This is a simple process to convert vegetable waste into compost and liquid fertiliser. Worms eat the waste vegetables and their excretions form the compost and fertiliser.
Worm bins make compost that is rich in nitrogen and potassium. Add it to the garden as a soil conditioner or make it part of a home potting medium. The liquid fertiliser needs to be diluted 1:10 with water and can then be sprayed over the soil in the garden or used as a foliar feed.
There are DIY worm bin options on the web to build yourself. Make sure that there are drainage holes and ventilation holes in the construction. Alternatively, it’s possible to buy a system online for about £50, including the worms. You’ll receive a four stage container on legs with a bottom sump and tap to drain off liquid fertiliser, two layers of worm housing for the bedding and food scraps and a ventilated lid. In addition, you get a packet of bedding and a voucher for a packet of worms that you mail off as soon as you have set up the worm bin and are ready to start.
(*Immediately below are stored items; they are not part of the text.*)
/-- The state at a count of device ticks, in the same way. -/
def State.reachTick (s : State) (n : Nat) : Option State :=
  if n ≤ s.tb.ticks then some s
  else if !s.tb.running || decide (2000000000 ≤ n - s.tb.ticks) then none
  else
    let s' := s.advance (n - s.tb.ticks)
    if instSec s'.now = instSec s.now then some s' else none

/-- The state at a count of device ticks; where the TB clock does not run to count them, when the row comes. -/
def State.reachClocked (s : State) (n : Nat) : Option State := if s.tb.running then s.reachTick n else some s

/-- One clock tick: of the TB clock while it runs, else of the 32,768 Hz backup oscillator (R57, R468); a tick that is a second
boundary waits for SECOND_BOUNDARY, which brings its measurements (DESIGN CHOICE notes/assumptions/1.md). -/
def State.tick (s : State) : State :=
  if s.tb.running then (s.reachTick (s.tb.ticks + 1)).getD s
  else if s.bk.powered then
    let n := s.bk.phase + 1
    (s.onBk fun b => { b with phase := n % 32768, sec := s.bk.sec + n / 32768 })
  else s

/-- The ticks to the next second boundary: the first tick whose sum reaches 1,000,000,000 ns (R35). -/
def State.toBoundary (s : State) : Nat :=
  let m := s.master
  max 1 (ceilDiv (1000000000 * 2 ^ 40 - (m.nsec * 2 ^ 40 + m.frac)) s.effIncr)

/-! ### Steps -/

/-- A counter with a step added, FRAC[23:0] unchanged; none when the sum is below zero (R43, R44). -/
def TbCount.step (c : TbCount) (d : Int) : Option TbCount :=
  let t := (c.total : Int) + d * 2 ^ 24
  if t < 0 then none else some (TbCount.ofTotal t.toNat)

/-- Move an instant with a TB step. -/
def moveInst (d : Int) (t : Nat) : Nat := ((t : Int) + d).toNat

/-- The lease instants move with a TB step (R358): the instants the rule names, and those the others derive from. -/
def Lease.move (l : Lease) (d : Int) : Lease :=
  let m := moveInst d
  { l with xEff := m l.xEff, xLocal := l.xLocal.map m, hLast := l.hLast.map m, relLocal := l.relLocal.map m, listenEnd := m l.listenEnd
           tTake := m l.tTake, rPrev := m l.rPrev, chosen := l.chosen.map m, lastRel := l.lastRel.map m, pStateAt := m l.pStateAt
           sent := l.sent.map fun x => { x with r := m x.r } }

/-- A step as the event argument: ns, saturated to 32 bits (R58). -/
def stepArg (d : Int) : Nat := ofSigned 32 (satSigned 32 (divRound d ns1))
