-- ==== Sys2Proof/Machine/Housekeeping.lean ====
section
/-! DEFINITION. The housekeeping partition (spec/06_ports_and_mac.md R165; spec/08_response_fabric.md R214): ARP, Neighbor
Discovery and echo; and the announcements of the virtual addresses (spec/13_pair_redundancy.md R363). -/
namespace Sys2Proof.Machine

/-- The device answers for entries of a KIND on a port (R165). -/
def State.answersKind (s : State) (p kind : Nat) : Bool :=
  if s.mode = .safe then kind == 1 && s.mgmtPort == some p
  else match kind with
  | 0 => s.mode ≠ .standby
  | 1 => true
  | 2 => s.is SYS_MODE_PAIR && s.leaseLive
  | _ => false

/-- The entry of an address that the device answers for, and the MAC address it then uses: MAC_VADDR for KIND 2, else
MAC_ADDR (R165). -/
def State.answerMac (s : State) (p vlan : Nat) (addr : List Byte) : Option Nat :=
  match s.ipKind p vlan addr with
  | some k => if s.answersKind p k then some (if k = 2 then s.macVaddr p else s.macAddr p) else none
  | none => none

/-- The body of an ARP packet for IPv4 over Ethernet (RFC 826). -/
def arpBody (op sha : Nat) (spa : List Byte) (tha : Nat) (tpa : List Byte) : List Byte :=
  beBytes 2 1 ++ beBytes 2 0x0800 ++ [6, 4] ++ beBytes 2 op ++ beBytes 6 sha ++ spa ++ beBytes 6 tha ++ tpa

/-- The routine answers with a frame in class 5 without insertion (R171), or ends without one. -/
def State.hkAnswer (s : State) (g : Eng) (r : Req) : Option (List Byte) → State
  | some b => (s.sendFrame g r r.port 5 b {} none).done g
  | none => s.dropReq g

/-- The answer to an ARP request for an address of the device. -/
def State.arpReply (s : State) (r : Req) : Option (List Byte) :=
  let h := parseL2 r.bytes
  let b := l3Bytes r.bytes h
  if h.etype = 0x0806 ∧ 28 ≤ b.length ∧ b.take 8 = beBytes 2 1 ++ beBytes 2 0x0800 ++ [6, 4] ++ beBytes 2 1 then
    (s.answerMac r.port r.vlan (slice b 24 4)).map fun m =>
      ethHeader (beNat (slice b 8 6)) m (s.vlanTags r.port r.vlan) 0x0806 ++
        arpBody 2 m (slice b 24 4) (beNat (slice b 8 6)) (slice b 14 4)
  else none

def State.arpRequest (s : State) (g : Eng) : State := s.routine g 0 fun r => s.hkAnswer g r (s.arpReply r)

/-- An ICMPv6 message with its checksum. -/
def icmp6 (src dst : List Byte) (m : List Byte) : List Byte :=
  let z := m.take 2 ++ [0, 0] ++ m.drop 4
  overwrite m 2 (beBytes 2 (0xFFFF - onesAdd (pseudoSum src dst 58 m.length) (onesSum z)))

/-- An ICMPv6 message is whole and its checksum is right. -/
def icmp6Ok (b : List Byte) (ip : Ip) (m : List Byte) : Bool :=
  ip.proto == 58 && m.length == ip.len && onesAdd (pseudoSum ip.src ip.dst 58 ip.len) (onesSum (slice b ip.l4 ip.len)) == 0xFFFF

/-- The source link-layer address option among the options of a message. -/
def slla : Nat → List Byte → Option Nat
  | 0, _ => none
  | f + 1, b =>
    let n := 8 * beNat (slice b 1 1)
    if b.length < 8 ∨ n = 0 then none
    else if beNat (b.take 1) = 1 then some (beNat (slice b 2 6))
    else slla f (b.drop n)

/-- A Neighbor Advertisement for an address (RFC 4861): flags in the first bits, and the target link-layer address. -/
def naMessage (flags : Nat) (target : List Byte) (mac : Nat) : List Byte :=
  [136, 0, 0, 0] ++ beBytes 4 (flags * 2 ^ 29) ++ target ++ [2, 1] ++ beBytes 6 mac

/-- The all-nodes multicast address. -/
def allNodes : List Byte := [0xFF, 0x02, 0, 0, 0, 0, 0, 0, 0, 0, 0, 0, 0, 0, 0, 1]

/-- The answer to a Neighbor Solicitation: solicited to its sender, or unsolicited to all nodes when the sender has no
address yet (RFC 4861). -/
def State.ndReply (s : State) (r : Req) : Option (List Byte) :=
  let h := parseL2 r.bytes
  match parseIp r.bytes h with
  | none => none
  | some ip =>
    let m := slice r.bytes ip.l4 ip.len
    let target := slice m 8 16
    if ip.ver = 2 ∧ icmp6Ok r.bytes ip m ∧ 24 ≤ m.length ∧ m.take 2 = [135, 0] ∧ slice r.bytes (h.l3 + 7) 1 = [255] then
      let dad := ip.src.all fun b => b == 0
      let dst := if dad then allNodes else ip.src
      let da := if dad then 0x333300000001 else (slla 8 (m.drop 24)).getD h.sa
      (s.answerMac r.port r.vlan target).map fun mac =>
        ethHeader da mac (s.vlanTags r.port r.vlan) 0x86DD ++
          ipPacket target dst 58 0 255 (icmp6 target dst (naMessage (if dad then 1 else 3) target mac))
    else none

def State.neighborSolicitation (s : State) (g : Eng) : State := s.routine g 0 fun r => s.hkAnswer g r (s.ndReply r)

/-- The answer to an echo request to an address of the device: the same identifier, number and data (RFC 792, RFC 4443). -/
def State.echoReply (s : State) (r : Req) : Option (List Byte) :=
  let h := parseL2 r.bytes
  match parseIp r.bytes h with
  | none => none
  | some ip =>
    let m := slice r.bytes ip.l4 ip.len
    let frame (mac : Nat) (m : List Byte) : List Byte :=
      ethHeader h.sa mac (s.vlanTags r.port r.vlan) h.etype ++ ipPacket ip.dst ip.src ip.proto 0 64 m
    if m.length < 8 ∨ m.length ≠ ip.len ∨ ip.frag then none
    else if ip.ver = 1 ∧ ip.proto = 1 ∧ m.take 2 = [8, 0] ∧ onesSum m = 0xFFFF then
      let z := [0, 0, 0, 0] ++ m.drop 4
      (s.answerMac r.port r.vlan ip.dst).map fun mac => frame mac (overwrite z 2 (beBytes 2 (0xFFFF - onesSum z)))
    else if ip.ver = 2 ∧ icmp6Ok r.bytes ip m ∧ m.take 2 = [128, 0] then
      (s.answerMac r.port r.vlan ip.dst).map fun mac => frame mac (icmp6 ip.dst ip.src (129 :: m.drop 1))
    else none

def State.icmpEcho (s : State) (g : Eng) : State := s.routine g 0 fun r => s.hkAnswer g r (s.echoReply r)

def execArpRequest (g : Eng) (s : State) : Out := .next (s.arpRequest g)
def execNeighborSolicitation (g : Eng) (s : State) : Out := .next (s.neighborSolicitation g)
def execIcmpEcho (g : Eng) (s : State) : Out := .next (s.icmpEcho g)

/-! ### Announcements (R363) -/

/-- A gratuitous ARP request, or an unsolicited Neighbor Advertisement with the override flag, for entry `a` of a port. -/
def State.announceFrame (s : State) (p a : Nat) : List Byte :=
  let addr := s.ipEntryBytes p a
  let mac := s.macVaddr p
  let tags := s.vlanTags p (s.get (MAC_IP_VLAN p a))
  if s.is (MAC_IP_V6 p a) then
    ethHeader 0x333300000001 mac tags 0x86DD ++ ipPacket addr allNodes 58 0 255 (icmp6 addr allNodes (naMessage 1 addr mac))
  else ethHeader 0xFFFFFFFFFFFF mac tags 0x0806 ++ arpBody 1 mac addr 0 addr

/-- One announcement of every virtual address, sent by the housekeeping partition in class 5. -/
def State.announceAll (s : State) : State :=
  s.forEach 32 fun s p =>
    if s.portExists p && s.portUp p then
      s.forEach 256 fun s a =>
        if s.ipInForce p a && s.get (MAC_IP_KIND p a) == 2 then s.originate p 5 (s.announceFrame p a) {} none else s
    else s

/-- VADDR_ANNOUNCE: the next of the three rounds that follow a take, 1 ms apart. -/
def State.vaddrAnnounce (s : State) : State :=
  if s.lease.announce = 0 ∨ s.leaseSt ≠ 5 then s
  else match s.reachTick s.lease.announceAt with
  | none => s
  | some s => (s.onLease fun l => { l with announce := l.announce - 1, announceAt := s.tb.ticks + 1000000 }).announceAll

def execVaddrAnnounce (s : State) : Out := .next s.vaddrAnnounce

end Sys2Proof.Machine
end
The worm bin should be located in a shady place, sheltered from heavy rain and close enough to the kitchen to visit frequently, before kitchen waste starts to rot in the caddy
The worm bin can take fruit and vegetable waste, cooked or uncooked, bread, egg shells, tea leaves, coffee grounds. Worms are vegetarian so no meat, fish or dairy. Shredded non-glossy paper can also go in as bedding plus moss, dead leaves or leafmould. The worms live in this and consume it so that it needs replacement.